Top of Dataset

/-- Registers of a slice block (Table 20.3), part 2. -/
def sliceRegs2 : List RegDesc := [
  ⟨"TBL_SEED_FAR0", 0x40068, 0x8, 1, 0x8, 1, 0x0, 0x0, 0x0, 0x0⟩,
  ⟨"TBL_SEED_FAR1", 0x40070, 0x8, 1, 0x8, 1, 0xffffffffffffffff, 0x0, 0x0, 0x0⟩,
  ⟨"TBL_OCC", 0x40078, 0x8, 1, 0x8, 1, 0x0, 0x0, 0x0, 0x0⟩,
  ⟨"TBL_COUNT0", 0x40080, 0x8, 1, 0x8, 1, 0x0, 0x0, 0xffffffffffffffff, 0x0⟩,
  ⟨"TBL_COUNT1", 0x40088, 0x8, 1, 0x8, 1, 0x0, 0x0, 0xffffffffffffffff, 0x0⟩,
  ⟨"TBL_FAULT", 0x40090, 0x8, 1, 0x8, 1, 0x0, 0x0, 0x0, 0x0⟩,
  ⟨"RMX_CMD", 0x41000, 0x8, 1, 0x8, 1, 0x0, 0x0, 0x0, 0x0⟩,
  ⟨"RMX_STATUS", 0x41008, 0x8, 1, 0x8, 1, 0x0, 0x0, 0x0, 0x0⟩,
  ⟨"RMX_VAL", 0x41010, 0x8, 1, 0x8, 3, 0x0, 0xffffffffffffffff, 0x0, 0x0⟩,
  ⟨"RMX_CARE", 0x41028, 0x8, 1, 0x8, 3, 0x0, 0xffffffffffffffff, 0x0, 0x0⟩,
  ⟨"RMX_RES", 0x41040, 0x8, 1, 0x8, 1, 0x0, 0xffffffffffffffff, 0x0, 0x0⟩,
  ⟨"RMX_CTL", 0x41048, 0x8, 1, 0x8, 1, 0x0, 0x9fffffffffffffff, 0x0, 0x0⟩,
  ⟨"RMX_COUNT0", 0x41050, 0x8, 1, 0x8, 1, 0x0, 0x0, 0xffffffffffffffff, 0x0⟩,
  ⟨"RMX_COUNT1", 0x41058, 0x8, 1, 0x8, 1, 0x0, 0x0, 0xffffffffffffffff, 0x0⟩,
  ⟨"RMX_COUNT2", 0x41060, 0x8, 1, 0x8, 1, 0x0, 0x0, 0xffffffffffffffff, 0x0⟩,
  ⟨"RMX_FAULT", 0x41068, 0x8, 1, 0x8, 1, 0x0, 0x0, 0x0, 0x0⟩,
  ⟨"RMX_BANK", 0x41100, 0x8, 1, 0x8, 16, 0x0, 0x2f3, 0x0, 0x0⟩,
  ⟨"RMX_SIGSEL", 0x41180, 0x8, 1, 0x8, 16, 0xffffffffffffffff, 0xffffffffffffffff, 0x0, 0x0⟩,
  ⟨"BPM_CMD", 0x80000, 0x8, 1, 0x8, 1, 0x0, 0x0, 0x0, 0x0⟩,
  ⟨"BPM_STATUS", 0x80008, 0x8, 1, 0x8, 1, 0x0, 0x0, 0x0, 0x0⟩,
  ⟨"BPM_ARG", 0x80010, 0x8, 1, 0x8, 1, 0x0, 0x3fff03ff00ffffff, 0x0, 0x0⟩,
  ⟨"BPM_RESULT", 0x80018, 0x8, 1, 0x8, 1, 0x0, 0x0, 0x0, 0x0⟩,
  ⟨"BPM_CFG", 0x80020, 0x8, 1, 0x8, 1, 0x10002000400, 0xffffffffffff, 0x0, 0x0⟩,
  ⟨"BPM_PAUSE_CFG", 0x80028, 0x8, 1, 0x8, 1, 0x400020, 0xffffffff, 0x0, 0x0⟩]

/-- Registers of a slice block (Table 20.3), part 3. -/
def sliceRegs3 : List RegDesc := [
  ⟨"BPM_POOL_CFG", 0x80030, 0x8, 1, 0x8, 1, 0x4000100006b, 0xffffffffffff, 0x0, 0x0⟩,
  ⟨"BPM_BANK_STATE", 0x80038, 0x8, 1, 0x8, 1, 0x0, 0x0, 0x0, 0x0⟩,
  ⟨"BPM_FREE", 0x80040, 0x8, 1, 0x8, 1, 0x2001006b0001c000, 0x0, 0x0, 0x0⟩,
  ⟨"BPM_COUNT0", 0x80048, 0x8, 1, 0x8, 1, 0x0, 0x0, 0xffffffffffffffff, 0x0⟩,
  ⟨"BPM_COUNT1", 0x80050, 0x8, 1, 0x8, 1, 0x0, 0x0, 0xffffffffffffffff, 0x0⟩,
  ⟨"BPM_FAULT", 0x80058, 0x8, 1, 0x8, 1, 0x0, 0x0, 0x0, 0x0⟩,
  ⟨"SCH_CMD", 0x90000, 0x8, 1, 0x8, 1, 0x0, 0x0, 0x0, 0x0⟩,
  ⟨"SCH_STATUS", 0x90008, 0x8, 1, 0x8, 1, 0x0, 0x0, 0x0, 0x0⟩,
  ⟨"SCH_DATA", 0x90010, 0x8, 1, 0x8, 5, 0x0, 0xffffffffffffffff, 0x0, 0x0⟩,
  ⟨"SCH_COUNT0", 0x90038, 0x8, 1, 0x8, 1, 0x0, 0x0, 0xffffffffffffffff, 0x0⟩,
  ⟨"MTR_GREEN", 0x90040, 0x8, 1, 0x8, 1, 0x0, 0x0, 0xffffffffffffffff, 0x0⟩,
  ⟨"MTR_YELLOW", 0x90048, 0x8, 1, 0x8, 1, 0x0, 0x0, 0xffffffffffffffff, 0x0⟩,
  ⟨"MTR_RED", 0x90050, 0x8, 1, 0x8, 1, 0x0, 0x0, 0xffffffffffffffff, 0x0⟩,
  ⟨"SCH_GCL_PEND", 0x90058, 0x8, 1, 0x8, 1, 0x0, 0x0, 0x0, 0x0⟩,
  ⟨"SCH_GCL_FOLIO", 0x90060, 0x8, 1, 0x8, 1, 0x0, 0x0, 0x0, 0x0⟩,
  ⟨"MCL_CMD", 0x93000, 0x8, 1, 0x8, 1, 0x0, 0x0, 0x0, 0x0⟩,
  ⟨"MCL_STATUS", 0x93008, 0x8, 1, 0x8, 1, 0x0, 0x0, 0x0, 0x0⟩,
  ⟨"MCL_DATA0", 0x93010, 0x8, 1, 0x8, 1, 0x0, 0xffffffffffffffff, 0x0, 0x0⟩,
  ⟨"MCL_DATA1", 0x93018, 0x8, 1, 0x8, 1, 0x0, 0xffffffffffffffff, 0x0, 0x0⟩,
  ⟨"MCL_COUNT", 0x93020, 0x8, 1, 0x8, 1, 0x0, 0x0, 0xffffffffffffffff, 0x0⟩,
  ⟨"LIG_CFG", 0x91000, 0x8, 1, 0x8, 64, 0x3800000000000258, 0xf8ff000000003fff, 0x0, 0x0⟩,
  ⟨"LIG_STATUS", 0x91200, 0x8, 1, 0x8, 64, 0x0, 0x0, 0x0, 0x0⟩,
  ⟨"LIG_COUNT0", 0x91400, 0x8, 1, 0x8, 64, 0x0, 0x0, 0xffffffffffffffff, 0x0⟩,
  ⟨"LIG_COUNT1", 0x91600, 0x8, 1, 0x8, 64, 0x0, 0x0, 0xffffffffffffffff, 0x0⟩]
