-- ==== Sys2Proof/Machine/Servo.lean ====
section
/-!
DEFINITION. The time reference's servo, commands and registers ("Device Time and the Bounded Timestamp").
Offsets are in 1/256 ns, intervals in CCLK cycles of 1.5 GHz.
-/
namespace Sys2Proof.Machine
open Sys2Proof

/-- The nominal addend: 2/3 ns in 2⁻⁴⁸ ns. -/
def nominalAddend : Nat := 0xAAAAAAAAAAAA
/-- CCLK cycles of one second. -/
def cclkHz : Nat := 1500000000

/-- Fields of TRF_SERVO_CFG (Table 02.15), thresholds in 1/256 ns; LOCK_COUNT 0 is used as 1. -/
def State.servoKp (s : State) : Nat := fld (s.greg Reg.TRF_SERVO_CFG) 63 48
def State.servoKi (s : State) : Nat := fld (s.greg Reg.TRF_SERVO_CFG) 47 32
def State.lockCount (s : State) : Nat := floor1 (fld (s.greg Reg.TRF_SERVO_CFG) 31 24)
def State.lockThresh (s : State) : Nat := fld (s.greg Reg.TRF_SERVO_CFG) 23 16 * 256
def State.unlockThresh (s : State) : Nat := fld (s.greg Reg.TRF_SERVO_CFG) 15 8 * 256
def State.stepThresh (s : State) : Nat := fld (s.greg Reg.TRF_SERVO_CFG) 7 0 * 16 * 256
def State.stepEn (s : State) : Bool := bitAt (s.greg Reg.TRF_CTRL) 9

/-- The numerator of corr over the denominator `corrDen`, in parts per 10⁹: the proportional part and the integral part,
or f_src in the integral part's place while a frequency source is selected (R53, R54). -/
def corrDen (tau : Nat) : Int := ((2 ^ 32 * floor1 tau * cclkHz : Nat) : Int)
def propNum (kp : Nat) (e : Int) : Int := (kp : Int) * e * ((2 ^ 8 * cclkHz * cclkHz : Nat) : Int)
def integNum (ki : Nat) (integ : Int) (tau : Nat) : Int := (ki : Int) * integ * (floor1 tau : Int)

/-- The least and the greatest addend within ±200 ppm of nominal (R46). -/
def addendMin : Nat := ceilDiv (nominalAddend * 999800) 1000000
def addendMax : Nat := nominalAddend * 1000200 / 1000000
/-- nominal · (1 − num/den · 10⁻⁹) held within ±200 ppm (R46).  A result that falls between two addends takes a free one of
the two that lies within the limits: the spec gives no rounding (log 8). -/
def addendOf (num den : Int) (s : State) : Nat × Bool × State :=
  let scale : Int := den * 1000000000
  let raw : Int := (nominalAddend : Int) * (scale - num)
  if raw < (nominalAddend : Int) * (scale - 200000 * den) then (addendMin, true, s)
  else if raw > (nominalAddend : Int) * (scale + 200000 * den) then (addendMax, true, s)
  else
    let q := (raw / scale).toNat
    if raw % scale = 0 then (q, false, s)
    else (max addendMin (min addendMax (q + s.draw.1 % 2)), false, s.draw.2)

/-- The addend recomputed from corr (R53, R54). -/
def applyCorr (num den : Int) (s : State) : State :=
  let r := addendOf num den s
  { r.2.2 with trf := { r.2.2.trf with addend := r.1, clamped := r.2.1 } }

/-- The addend set to the R46 limit against the sign of `e` (a slew, R54). -/
def slewAddend (e : Int) (s : State) : State :=
  applyCorr (if e > 0 then 200000 else -200000) 1 s

/-- The servo enters HOLDOVER: the residual freezes, a waiting step is given up (Table 02.5). -/
def toHoldover (s : State) : State :=
  { s with trf := { s.trf with servo := .holdover, residual := s.residual, goodRun := 0, stepPending := none } }

/-- |e| pushed into the history of 16. -/
def pushHistory (e : Int) (t : TimeRef) : TimeRef := { t with history := (e.natAbs :: t.history).take 16 }

/-- What a run keeps: the integral, the sample, its interval, the history.  A sample that steps, slews or starts an acquisition
does not run the loop and leaves the *e* and tau of R53 as they are: the model's reading of 'updated the servo' (log 103). -/
def noteRun (e integ : Int) (tau : Nat) (s : State) : State :=
  { s with trf := pushHistory e { s.trf with integ := integ, lastE := e, lastTau := tau } }
/-- One run of the pseudo-code, or its form under a frequency source (R53, R54). -/
def runLoop (e : Int) (tau : Nat) (s : State) : State :=
  let t := s.trf
  let fs := s.freqSrc ≠ 0
  let integ := if fs then t.integ else t.integ + e * (tau : Int)
  let num := propNum s.servoKp e +
    (if fs then t.fSrc * corrDen tau else integNum s.servoKi integ tau)
  noteRun e integ tau (applyCorr num (corrDen tau) s)

/-- The servo's lock count after a sample judged in ACQUIRING; the clamp keeps the servo in ACQUIRING (R46, Table 02.5). -/
def judgeLock (e : Int) (s : State) : State :=
  let run := if e.natAbs ≤ s.lockThresh then s.trf.goodRun + 1 else 0
  let locks := decide (s.lockCount ≤ run) && !s.trf.clamped
  { s with trf := { s.trf with goodRun := run, servo := if locks then .locked else .acquiring } }

/-- What an accepted sample makes current: the reference term, presence, loss timer, wander and tau points (R54, R496, R497). -/
def noteSample (ref : RefTerm) (s : State) : State :=
  setCond 16 0xA00 false 0
    { s with trf := { s.trf with lastSample := some s.uptime, wanderFrom := s.uptime, refTerm := ref, refPresent := true,
                                 refLost := false, lossFrom := some s.uptime } }

/-- An accepted sample `e` in 1/256 ns updates the servo (R54, Table 02.5). -/
def acceptSample (ref : RefTerm) (e : Int) (s : State) : State :=
  let was := s.trf.servo
  let starts := decide (was = .freerun) || decide (was = .holdover)
  let tau := match s.trf.lastSample with
    | some t => s.uptime - t
    | none => 0
  let lost := decide (was = .locked) && decide (s.unlockThresh < e.natAbs)
  let s1 := if starts then
      { s with trf := { s.trf with servo := .acquiring, history := [], goodRun := 0, freerunPending := false } }
    else if lost then
      raiseEvent 16 0xA01 1 false
        { s with trf := { s.trf with servo := .acquiring, goodRun := 0, lockLosses := satN 16 (s.trf.lockLosses + 1) } }
    else s
  let s2 :=
    if s1.trf.servo = .acquiring then
      if s1.stepThresh < e.natAbs then
        if s1.stepEn then { s1 with trf := { s1.trf with history := [], goodRun := 0, stepPending := some (-e) } }
        else judgeLock e { (slewAddend e s1) with trf := pushHistory e (slewAddend e s1).trf }
      else if starts then judgeLock e { s1 with trf := pushHistory e s1.trf }
      else judgeLock e (runLoop e tau s1)
    else runLoop e tau s1
  noteSample ref s2

/-- A sample in FREERUN is accepted only after a TOD_LOAD since core reset (R50, R51). -/
def State.sampleAllowed (s : State) : Bool := decide (s.trf.servo ≠ .freerun) || s.trf.todLoaded
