/-- ECC_WRITEBACK (R224): the oldest corrected single-bit error is written back; the entry's bits do not change. -/
def eccWriteback (i : Fin 16) (s : State) : State :=
  if (s.slice i).seqRuns then s.modTbl i (fun t => { t with fixes := t.fixes.drop 1 }) else s
-- Learning (R218 to R220) ------------------------------------------------------------------------------------------

/-- A learn or aging event (Table 07.11) posted to LEARN_RING. -/
def learnEvent (i : Fin 16) (key : Nat) (result : Word) (code : Nat) (far : Bool) (s : State) : State :=
  let short := fld (s.sliceStamp i).lo 45 14
  postItem i (fld (s.reg i Reg.TBL_CFG) 23 16)
    (.learn (bytesLE 16 key ++ bytesLE 8 result.toNat ++ [byte code, byte (b2n far), 0, 0] ++ bytesLE 4 short)) s
/-- LEARN_REQUEST_PROCESS (R219): the oldest request; while R210 or R217 would refuse the insert it changes nothing.  A request
waits while the sequencer does not run (R135), and while the Far tier cannot be searched (R362, log 101).  `err` is the ECC error that
its search meets. -/
def learnProcess (i : Fin 16) (err : Nat) (s : State) : State :=
  match (s.slice i).tbl.learn with
  | [] => s
  | (k, res) :: rest =>
    let y := s.slice i
    let s0 := s.modTbl i (fun t => { t with learn := rest })
    let far := bitAt (s.reg i Reg.TBL_CFG) 32
    if !y.seqRuns then s
    else if (y.tier far).flush || y.farFenced || y.keyFenced false k then learnEvent i k res 6 far s0
    else if !y.farReady then s
    else
      let s1 := searchEcc i far false k err (searchReads i 1 true false k (searchReads i 1 false false k s0))
      let x := s1.slice i
      let inTier (f : Bool) (l : Bool) := (x.found f false k (fun e => e.lrn == l)).map (fun ne => (f, ne))
      match (inTier false true).orElse (fun _ => inTier true true) with
      | some (f, n, e) =>
        let s2 := (slotAccess i 1 f true n s1).modTier i f (fun t => t.put n (some { e with hit := true, old := false, result := res }))
        if e.result = res then s2 else learnEvent i k res 2 f s2
      | none => match (inTier false false).orElse (fun _ => inTier true false) with
        | some (f, _, e) => learnEvent i k e.result 5 f s1
        | none =>
          let t := x.tier far
          let r := place i 1 far false { key := k, wide := false, result := res, lrn := true, hit := true, gen := t.gen,
                                         pass := t.parity, vis := 3 } s1
          learnEvent i k res (if r.1.ok then 1 else 4) far r.2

Bottom of Dataset

● **Work item**: Return every line of the data above in which "stepPending" appears.

● **Result of the task**:
  { s with trf := { s.trf with servo := .holdover, residual := s.residual, goodRun := 0, stepPending := none } }
        if s1.stepEn then { s1 with trf := { s1.trf with history := [], goodRun := 0, stepPending := some (-e) } }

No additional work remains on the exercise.